Following up on a prior blog article : “Making a case for a disaggregated storage architecture”.
NVM Express over Fabrics (NVMe-oF) is an emerging standard designed to access storage over a network. Since it offers high performance and low latency, it has captured the imagination of the industry. Implementations are available for popular operating systems, such as Linux and Windows. They allow remote access to storage (especially NVMe Flash storage) with latency and performance very similar to locally-attached storage.
However, before you start NVMe-oF testing and NVMe-oF deployment, there are some specificities of the technology that you should be aware of:
1. Know the Language
Specifications and tutorials talk about targets, initiators and discovery services. What are they?
- The target is the machine hosting the storage. It includes the NVMe-oF target and the media. It allows configuration of what storage is available, and how.
- The initiator is the system accessing the remote storage. Note that today’s standard only defines a point-to-point connection between a target and an initiator. It includes no synchronization between two initiators that might access the same media. No issue if they access different storage exposed by the same target.
- Discovery is a service run by the target that allows the initiator to find out what storage is available. Currently you need to know the address of the discovery service. There are multiple initiatives to improve and build upon the basic discovery of the NVMe-oF; and also to allow new functionalities, like notifications and network management. A notable example is the SNIA Swordfish protocol, RESTful protocol that allows NVMe-oF Network configuration among other features.
2. Plan the Network
NVMe-oF allows transfers using different media, including Ethernet, Infiniband or FibreChannel. In addition to that, it can use different lower-level network protocols. For example, the Ethernet transfer can be done currently using RDMA protocols: RoCE (v1 or v2) or iWARP. However, a TCP version is being defined and is expected for release later this year.

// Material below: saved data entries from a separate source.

/-! ### State.setLaunch -/

@[simp] theorem State.setLaunch_me (s : State) (l : Launch) : (s.setLaunch l).me = s.me := rfl
@[simp] theorem State.setLaunch_wfront (s : State) (l : Launch) : (s.setLaunch l).wfront = s.wfront := rfl
@[simp] theorem State.setLaunch_strands (s : State) (l : Launch) : (s.setLaunch l).strands = s.strands := rfl
@[simp] theorem State.setLaunch_cores (s : State) (l : Launch) : (s.setLaunch l).cores = s.cores := rfl
@[simp] theorem State.setLaunch_clusters (s : State) (l : Launch) : (s.setLaunch l).clusters = s.clusters := rfl
@[simp] theorem State.setLaunch_mem (s : State) (l : Launch) : (s.setLaunch l).mem = s.mem := rfl
@[simp] theorem State.setLaunch_bad (s : State) (l : Launch) : (s.setLaunch l).bad = s.bad := rfl
@[simp] theorem State.setLaunch_wbad (s : State) (l : Launch) : (s.setLaunch l).wbad = s.wbad := rfl
@[simp] theorem State.setLaunch_ctxs (s : State) (l : Launch) : (s.setLaunch l).ctxs = s.ctxs := rfl
@[simp] theorem State.setLaunch_parts (s : State) (l : Launch) : (s.setLaunch l).parts = s.parts := rfl
@[simp] theorem State.setLaunch_queues (s : State) (l : Launch) : (s.setLaunch l).queues = s.queues := rfl
@[simp] theorem State.setLaunch_fabs (s : State) (l : Launch) : (s.setLaunch l).fabs = s.fabs := rfl
@[simp] theorem State.setLaunch_wins (s : State) (l : Launch) : (s.setLaunch l).wins = s.wins := rfl
@[simp] theorem State.setLaunch_groups (s : State) (l : Launch) : (s.setLaunch l).groups = s.groups := rfl
@[simp] theorem State.setLaunch_hosts (s : State) (l : Launch) : (s.setLaunch l).hosts = s.hosts := rfl
@[simp] theorem State.setLaunch_nextLaunch (s : State) (l : Launch) : (s.setLaunch l).nextLaunch = s.nextLaunch := rfl
@[simp] theorem State.setLaunch_nextSid (s : State) (l : Launch) : (s.setLaunch l).nextSid = s.nextSid := rfl
@[simp] theorem State.setLaunch_nextOp (s : State) (l : Launch) : (s.setLaunch l).nextOp = s.nextOp := rfl
@[simp] theorem State.setLaunch_cycle (s : State) (l : Launch) : (s.setLaunch l).cycle = s.cycle := rfl
@[simp] theorem State.setLaunch_time (s : State) (l : Launch) : (s.setLaunch l).time = s.time := rfl
@[simp] theorem State.setLaunch_timeFrac (s : State) (l : Launch) : (s.setLaunch l).timeFrac = s.timeFrac := rfl
@[simp] theorem State.setLaunch_rate (s : State) (l : Launch) : (s.setLaunch l).rate = s.rate := rfl
@[simp] theorem State.setLaunch_ebound (s : State) (l : Launch) : (s.setLaunch l).ebound = s.ebound := rfl
@[simp] theorem State.setLaunch_bc (s : State) (l : Launch) : (s.setLaunch l).bc = s.bc := rfl
@[simp] theorem State.setLaunch_lock (s : State) (l : Launch) : (s.setLaunch l).lock = s.lock := rfl
@[simp] theorem State.setLaunch_ptpDomain (s : State) (l : Launch) : (s.setLaunch l).ptpDomain = s.ptpDomain := rfl
@[simp] theorem State.setLaunch_ptpPorts (s : State) (l : Launch) : (s.setLaunch l).ptpPorts = s.ptpPorts := rfl
@[simp] theorem State.setLaunch_ptpPeer (s : State) (l : Launch) : (s.setLaunch l).ptpPeer = s.ptpPeer := rfl
@[simp] theorem State.setLaunch_boot (s : State) (l : Launch) : (s.setLaunch l).boot = s.boot := rfl
@[simp] theorem State.setLaunch_gfloor (s : State) (l : Launch) : (s.setLaunch l).gfloor = s.gfloor := rfl
@[simp] theorem State.setLaunch_decTable (s : State) (l : Launch) : (s.setLaunch l).decTable = s.decTable := rfl
@[simp] theorem State.setLaunch_decImage (s : State) (l : Launch) : (s.setLaunch l).decImage = s.decImage := rfl
@[simp] theorem State.setLaunch_firmware (s : State) (l : Launch) : (s.setLaunch l).firmware = s.firmware := rfl
@[simp] theorem State.setLaunch_nextFirmware (s : State) (l : Launch) : (s.setLaunch l).nextFirmware = s.nextFirmware := rfl
@[simp] theorem State.setLaunch_fseq (s : State) (l : Launch) : (s.setLaunch l).fseq = s.fseq := rfl
@[simp] theorem State.setLaunch_hseq (s : State) (l : Launch) : (s.setLaunch l).hseq = s.hseq := rfl
@[simp] theorem State.setLaunch_samples (s : State) (l : Launch) : (s.setLaunch l).samples = s.samples := rfl
@[simp] theorem State.setLaunch_spent (s : State) (l : Launch) : (s.setLaunch l).spent = s.spent := rfl
@[simp] theorem State.setLaunch_retiring (s : State) (l : Launch) : (s.setLaunch l).retiring = s.retiring := rfl
@[simp] theorem State.setLaunch_noSpare (s : State) (l : Launch) : (s.setLaunch l).noSpare = s.noSpare := rfl
@[simp] theorem State.setLaunch_ckArea (s : State) (l : Launch) : (s.setLaunch l).ckArea = s.ckArea := rfl
@[simp] theorem State.setLaunch_ckAsked (s : State) (l : Launch) : (s.setLaunch l).ckAsked = s.ckAsked := rfl
@[simp] theorem State.setLaunch_held (s : State) (l : Launch) : (s.setLaunch l).held = s.held := rfl
@[simp] theorem State.setLaunch_heldFrom (s : State) (l : Launch) : (s.setLaunch l).heldFrom = s.heldFrom := rfl
@[simp] theorem State.setLaunch_trigger (s : State) (l : Launch) : (s.setLaunch l).trigger = s.trigger := rfl
@[simp] theorem State.setLaunch_ckRun (s : State) (l : Launch) : (s.setLaunch l).ckRun = s.ckRun := rfl
@[simp] theorem State.setLaunch_ckSeq (s : State) (l : Launch) : (s.setLaunch l).ckSeq = s.ckSeq := rfl
@[simp] theorem State.setLaunch_ckEnd (s : State) (l : Launch) : (s.setLaunch l).ckEnd = s.ckEnd := rfl
@[simp] theorem State.setLaunch_holds (s : State) (l : Launch) : (s.setLaunch l).holds = s.holds := rfl
@[simp] theorem State.setLaunch_dirtyArmed (s : State) (l : Launch) : (s.setLaunch l).dirtyArmed = s.dirtyArmed := rfl
@[simp] theorem State.setLaunch_image (s : State) (l : Launch) : (s.setLaunch l).image = s.image := rfl
@[simp] theorem State.setLaunch_logArea (s : State) (l : Launch) : (s.setLaunch l).logArea = s.logArea := rfl
@[simp] theorem State.setLaunch_logPos (s : State) (l : Launch) : (s.setLaunch l).logPos = s.logPos := rfl
@[simp] theorem State.setLaunch_lseq (s : State) (l : Launch) : (s.setLaunch l).lseq = s.lseq := rfl
@[simp] theorem State.setLaunch_logOn (s : State) (l : Launch) : (s.setLaunch l).logOn = s.logOn := rfl
@[simp] theorem State.setLaunch_logMarker (s : State) (l : Launch) : (s.setLaunch l).logMarker = s.logMarker := rfl
@[simp] theorem State.setLaunch_logDec (s : State) (l : Launch) : (s.setLaunch l).logDec = s.logDec := rfl
@[simp] theorem State.setLaunch_coh (s : State) (l : Launch) : (s.setLaunch l).coh = s.coh := rfl
@[simp] theorem State.setLaunch_places (s : State) (l : Launch) : (s.setLaunch l).places = s.places := rfl
@[simp] theorem State.setLaunch_loads (s : State) (l : Launch) : (s.setLaunch l).loads = s.loads := rfl
@[simp] theorem State.setLaunch_replay (s : State) (l : Launch) : (s.setLaunch l).replay = s.replay := rfl
@[simp] theorem State.setLaunch_frozen (s : State) (l : Launch) : (s.setLaunch l).frozen = s.frozen := rfl
@[simp] theorem State.setLaunch_out (s : State) (l : Launch) : (s.setLaunch l).out = s.out := rfl
@[simp] theorem State.setLaunch_agenda (s : State) (l : Launch) : (s.setLaunch l).agenda = s.agenda := rfl
@[simp] theorem State.setLaunch_fresh (s : State) (l : Launch) : (s.setLaunch l).fresh = s.fresh := rfl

When planning your network, take into account the existence of network adapters that support one protocol only. RDMA protocols are incompatible with each other. For example, a RoCE-based system will not be able to communicate with an iWARP one. It may be worth considering using programmable elements such as the Kalray Target Controller (KTC).
Also be aware of the requirements of your network protocols. For example, RoCE requires lossless Ethernet, PFC deployment using PFC-enabled switches is highly recommended.
3. Prepare for Change
NVMe-oF is emerging and altering technology. The protocol implementation receives frequent updates, so it is important to track changes in your Linux distribution. CentoOS and SuSE provide backports of the NVMe-oF functionality to older kernels, but we recommend at least the 4.9 series with all patches applied. The associated tools are in development also and you may need to update them regularly. New functions and services are in development, especially for management.
The way the system is configured right now will probably change and become simpler. For example, the next NVMe-oF standard version, expected at the beginning of 2019, should include TCP transport, enhanced discovery and authentication.
Apart from the protocol itself, elements of the NVMe-oF networks may include more functions. For instance, the NVMe-oF targets could provide services beyond mere access to the drives. In other words, when preparing your system, take into account the fact that it should be easy to update as new services appear.